DBSCAN Revisited, Revisited: Why and How You Should (Still) Use DBSCAN: ACM Transactions on Database Systems: Vol 42, No 3 PDF This paper provides a rebuttal to the âDBSCAN Revisitedâ paper presented at SIGMOD in 2015. The main arguments are as follows:.
-
on the theoretical execution time limits of DBSCAN: 1.
- The SIGMOD paper proved that DBSCAN cannot be performed in O(n log n), but that does not mean âcomputationally difficultâ in practical terms
- While many alternative methods are Î(n²) or Î(nÂł), DBSCAN is still a valid method for large data
-
problems of the experiment: 1.
- The parameters used in the SIGMOD paper (especially epsilon) were inappropriately large
- Showed that the original DBSCAN utilizing indexes runs faster when using a more appropriate smaller epsilon
- Inadequate preprocessing of the data set, resulting in no significant clustering results
-
advantages of DBSCAN: 1.
- Distance functions other than Euclidean distance can be used
- Can be combined with various index structures such as R*-tree
- Works efficiently in real applications
In conclusion, while the SIGMOD paper is valuable in that it presents a theoretical lower bound, it argues that the claim that âDBSCAN should not be used with large dataâ is not appropriate and that with the right parameters and indexes, DBSCAN is still a competitive algorithm. We agree.

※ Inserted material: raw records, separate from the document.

-- ==== Sys2Proof/Machine/Bits.lean ====
section
/-! DEFINITION. The bit-field, byte-order and sign-extension helpers of the notation (spec/00_scope.md section 6). -/

namespace Sys2Proof.Machine

/-- `v[15:8]`. -/
def hiByte (v : Word) : Byte := v.extractLsb' 8 8

/-- `v[7:0]`. -/
def loByte (v : Word) : Byte := v.extractLsb' 0 8

/-- `hi ++ lo`: `(hi << 8) | lo` (R13). -/
def joinBytes (hi lo : Byte) : Word := hi ++ lo

/-- `sext_16(v)`: `v` if `v < 128`, else `v + 0xFF00`. -/
def signExtend16 (v : Byte) : Word := v.signExtend 16

/-- `v & 0xF` as a number: the low nibble. -/
def lowNibble (v : Byte) : Nat := (v &&& 0x0F#8).toNat

end Sys2Proof.Machine
end

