-- ==== Sys2Proof/Config.lean ====
section
/-! DEFINITION. The implementation parameters the spec leaves to the machine (spec/00_scope.md R6, 92_eei_decisions.md
section 1). They are plain data held beside the state in `State.params`, so that a statement over all states covers every
choice of them; no step changes them. DESIGN CHOICE, log 22. -/

namespace Sys2Proof

/-- The two kinds of byte access of the memory port (R29 `mem_rd`, `mem_wr`). -/
inductive AccessKind where
  | read
  | write
deriving DecidableEq, Repr

/-- A range of addresses, `first` to `last`, at which the memory collaborator fails a read, a write or both
(`P_MEM`, R51). Log 13. -/
structure FailRange where
  first : Nat
  last : Nat
  reads : Bool
  writes : Bool
deriving DecidableEq, Repr

/-- A range of addresses, `first` to `last`, behind which the memory collaborator is no plain RAM: it answers as the
environment says (`P_MEM`, R49). Log 13. -/
structure OpenRange where
  first : Nat
  last : Nat
deriving DecidableEq, Repr

/-- The named parameters of R6 and of 92_eei_decisions.md section 1. -/
structure Params where
  /-- `P_CLOCK_BITS`: the width of `clock_m` and `clock_t`; `none` is unbounded, the default (R22, D14). Log 12. -/
  clockBits : Option Nat := none
  /-- `P_MEM`: where an access always fails; the default never fails (R51, D9, D18). Log 13. -/
  memFails : List FailRange := []
  /-- `P_MEM`: where the collaborator is no plain RAM; the default is RAM throughout (R49, D18). Log 13. -/
  openRanges : List OpenRange := []
  /-- The dispatch table: `none` is the default, the 169 rows of R69; else the whole table, an opcode byte in none of its
  rows being unassigned (D2). Log 2. -/
  table : Option (List (Byte × Instr)) := none
  /-- `P_WAKE_HAVOC`: whether a `Wake` may also write `PC`, `SP` and two bytes; default false (R181, D7). Log 11. -/
  wakeHavoc : Bool := false
deriving DecidableEq, Repr

end Sys2Proof
end

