/-- Section 2.3: the same register as both operands. -/
theorem test_add_A_A :
    endsIn (exec .add_A_A (cpuWith 0x88 0x00 0x00 0x00 0x00 0x00 0x00 0x00))
      (fun t => t.reg .A == 0x10 && t.readF == 0x30) = true := by decide

/-- Section 2.3. -/
theorem test_add_A_mHL :
    endsIn (exec .add_A_mHL { cpuWith 0x01 0x00 0x00 0x00 0x00 0xC0 0x00 0x00 with mem := [(0xC000, 0x0F)] })
      (fun t => t.reg .A == 0x10 && t.readF == 0x20 && t.bus == [.read 0xC000 0x0F] && cost t == (1, 8, 1, 8)) = true := by decide

/-- Section 2.3: the carry in makes the half-carry. -/
theorem test_adc_A_B :
    endsIn (exec .adc_A_B (cpuWith 0xE1 0x0F 0x00 0x00 0x00 0x00 0x00 0x10))
      (fun t => t.reg .A == 0xF1 && t.readF == 0x20 && cost t == (1, 4, 1, 4)) = true := by decide

/-- Section 2.3. -/
theorem test_adc_A_B_all :
    endsIn (exec .adc_A_B (cpuWith 0x00 0xFF 0x00 0x00 0x00 0x00 0x00 0x10))
      (fun t => t.reg .A == 0x00 && t.readF == 0xB0 && cost t == (1, 4, 1, 4)) = true := by decide

/-- Section 2.3. -/
theorem test_adc_A_A :
    endsIn (exec .adc_A_A (cpuWith 0x80 0x00 0x00 0x00 0x00 0x00 0x00 0x10))
      (fun t => t.reg .A == 0x01 && t.readF == 0x10) = true := by decide

/-- Section 2.4: borrow without half-borrow. -/
theorem test_sub_B :
    endsIn (exec .sub_B (cpuWith 0x3E 0x40 0x00 0x00 0x00 0x00 0x00 0x00))
      (fun t => t.reg .A == 0xFE && t.readF == 0x50 && cost t == (1, 4, 1, 4)) = true := by decide

/-- Section 2.4. -/
theorem test_sub_B_ignores_carry_in :
    endsIn (exec .sub_B (cpuWith 0x01 0x00 0x00 0x00 0x00 0x00 0x00 0x10))
      (fun t => t.reg .A == 0x01 && t.readF == 0x40 && cost t == (1, 4, 1, 4)) = true := by decide

/-- Section 2.4. -/
theorem test_sub_A :
    endsIn (exec .sub_A (cpuWith 0x5C 0x00 0x00 0x00 0x00 0x00 0x00 0x10))
      (fun t => t.reg .A == 0x00 && t.readF == 0xC0) = true := by decide

/-- Section 2.4: half-borrow by the carry in alone, no borrow. -/
theorem test_sbc_A_B :
    endsIn (exec .sbc_A_B (cpuWith 0x10 0x0F 0x00 0x00 0x00 0x00 0x00 0x10))
      (fun t => t.reg .A == 0x00 && t.readF == 0xE0 && cost t == (1, 4, 1, 4)) = true := by decide

/-- Section 2.4: all four flags set. -/
theorem test_sbc_A_B_all_flags :
    endsIn (exec .sbc_A_B (cpuWith 0x00 0xFF 0x00 0x00 0x00 0x00 0x00 0x10))
      (fun t => t.reg .A == 0x00 && t.readF == 0xF0 && cost t == (1, 4, 1, 4)) = true := by decide

/-- Section 2.4. -/
theorem test_sbc_A_A :
    endsIn (exec .sbc_A_A (cpuWith 0x3B 0x00 0x00 0x00 0x00 0x00 0x00 0x10))
      (fun t => t.reg .A == 0xFF && t.readF == 0x70) = true := by decide

/-- Section 2.4: the flags of SUB, `A` unchanged. -/
theorem test_cp_B :
    endsIn (exec .cp_B (cpuWith 0x3C 0x40 0x00 0x00 0x00 0x00 0x00 0x00))
      (fun t => t.reg .A == 0x3C && t.readF == 0x50 && cost t == (1, 4, 1, 4)) = true := by decide

/-- Section 2.4. -/
theorem test_cp_A :
    endsIn (exec .cp_A (cpuWith 0x3C 0x00 0x00 0x00 0x00 0x00 0x00 0x30))
      (fun t => t.reg .A == 0x3C && t.readF == 0xC0) = true := by decide

/-- R139, by hand: 0x3C against 0x2F (section 2.4), read from memory. -/
theorem test_cp_mHL :
    endsIn (exec .cp_mHL { cpuWith 0x3C 0x00 0x00 0x00 0x00 0xC0 0x00 0x00 with mem := [(0xC000, 0x2F)] })
      (fun t => t.reg .A == 0x3C && t.readF == 0x60 && cost t == (1, 8, 1, 8)) = true := by decide

/-- Section 2.5, from F = 0xF0. -/
theorem test_and_B :
    endsIn (exec .and_B (cpuWith 0xF0 0x3C 0x00 0x00 0x00 0x00 0x00 0xF0))
      (fun t => t.reg .A == 0x30 && t.readF == 0x20) = true := by decide

/-- Section 2.5: zero. -/
theorem test_and_A :
    endsIn (exec .and_A (cpuWith 0x00 0x00 0x00 0x00 0x00 0x00 0x00 0xF0))
      (fun t => t.reg .A == 0x00 && t.readF == 0xA0) = true := by decide

/-- Section 2.5, from F = 0xF0. -/
theorem test_xor_B :
    endsIn (exec .xor_B (cpuWith 0xFF 0x0F 0x00 0x00 0x00 0x00 0x00 0xF0))
      (fun t => t.reg .A == 0xF0 && t.readF == 0x00) = true := by decide

/-- Section 2.5. -/
theorem test_xor_A :
    endsIn (exec .xor_A (cpuWith 0x5A 0x00 0x00 0x00 0x00 0x00 0x00 0xF0))
      (fun t => t.reg .A == 0x00 && t.readF == 0x80) = true := by decide

/-- Section 2.5, from F = 0xF0. -/
theorem test_or_B :
    endsIn (exec .or_B (cpuWith 0x50 0x05 0x00 0x00 0x00 0x00 0x00 0xF0))
      (fun t => t.reg .A == 0x55 && t.readF == 0x00) = true := by decide

/-- R137, by hand from section 2.5: 0x80 or 0x80. -/
theorem test_or_mHL :
    endsIn (exec .or_mHL { cpuWith 0x80 0x00 0x00 0x00 0x00 0xC0 0x00 0xF0 with mem := [(0xC000, 0x80)] })
      (fun t => t.reg .A == 0x80 && t.readF == 0x00 && cost t == (1, 8, 1, 8)) = true := by decide

/-- V3: 255 yields 0, Z and Hf set, N cleared, Cf kept. -/
theorem test_inc_B :
    endsIn (exec .inc_B (cpuWith 0x00 0xFF 0x00 0x00 0x00 0x00 0x00 0x50))
      (fun t => t.reg .B == 0x00 && t.readF == 0xB0 && cost t == (1, 4, 1, 4)) = true := by decide

/-- Section 2.6. -/
theorem test_inc_B_half :
    endsIn (exec .inc_B (cpuWith 0x00 0x0F 0x00 0x00 0x00 0x00 0x00 0x10))
      (fun t => t.reg .B == 0x10 && t.readF == 0x30) = true := by decide

/-- Section 2.6: no carry into the pair. -/
theorem test_inc_H :
    endsIn (exec .inc_H (cpuWith 0x00 0x00 0x00 0x00 0x00 0xFF 0xFF 0x00))
      (fun t => t.reg .H == 0x00 && t.reg .L == 0xFF) = true := by decide

/-- Section 2.6. -/
theorem test_inc_mHL :
    endsIn (exec .inc_mHL { cpuWith 0x00 0x00 0x00 0x00 0x00 0xC0 0x00 0x10 with mem := [(0xC000, 0xFF)] })
      (fun t => t.byteAt 0xC000 == 0x00 && t.mem == [] && t.readF == 0xB0 && t.bus == [.read 0xC000 0xFF, .write 0xC000 0x00] && cost t == (1, 12, 1, 12)) = true := by decide

/-- Section 2.7. -/
theorem test_inc_BC :
    endsIn (exec .inc_BC (cpuWith 0x00 0x12 0xFF 0x00 0x00 0x00 0x00 0xF0))
      (fun t => t.reg .B == 0x13 && t.reg .C == 0x00 && t.readF == 0xF0 && cost t == (1, 8, 1, 8)) = true := by decide

/-- Section 2.7. -/
theorem test_inc_DE :
    endsIn (exec .inc_DE (cpuWith 0x00 0x00 0x00 0x00 0x00 0x00 0x00 0x80))
      (fun t => t.reg .D == 0x00 && t.reg .E == 0x01 && t.readF == 0x80) = true := by decide

/-- Section 2.7. -/
theorem test_inc_HL :
    endsIn (exec .inc_HL (cpuWith 0x00 0x00 0x00 0x00 0x00 0x7F 0xFF 0x10))
      (fun t => t.reg .H == 0x80 && t.reg .L == 0x00 && t.readF == 0x10) = true := by decide

/-- Section 2.7. -/
theorem test_inc_SP :
    endsIn (exec .inc_SP { cpu with sp := 0xFFFF })
      (fun t => t.sp == 0x0000 && t.readF == 0x00 && cost t == (1, 8, 1, 8)) = true := by decide

/-- Section 2.7: `Z` kept, `N` cleared. -/
theorem test_add_HL_BC :
    endsIn (exec .add_HL_BC (cpuWith 0x00 0x00 0x01 0x00 0x00 0xFF 0xFF 0xC0))
      (fun t => t.reg .H == 0x00 && t.reg .L == 0x00 && t.readF == 0xB0 && cost t == (1, 8, 1, 8)) = true := by decide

This page is auto-translated from [/nishio/DBSCAN Revisited, Revisited: Why and How You Should (Still) Use DBSCAN](https://scrapbox.io/nishio/DBSCAN Revisited, Revisited: Why and How You Should (Still) Use DBSCAN) using DeepL. If you looks something interesting but the auto-translated English is not good enough to understand it, feel free to let me know at @nishio_en. Iâm very happy to spread my thought to non-Japanese readers.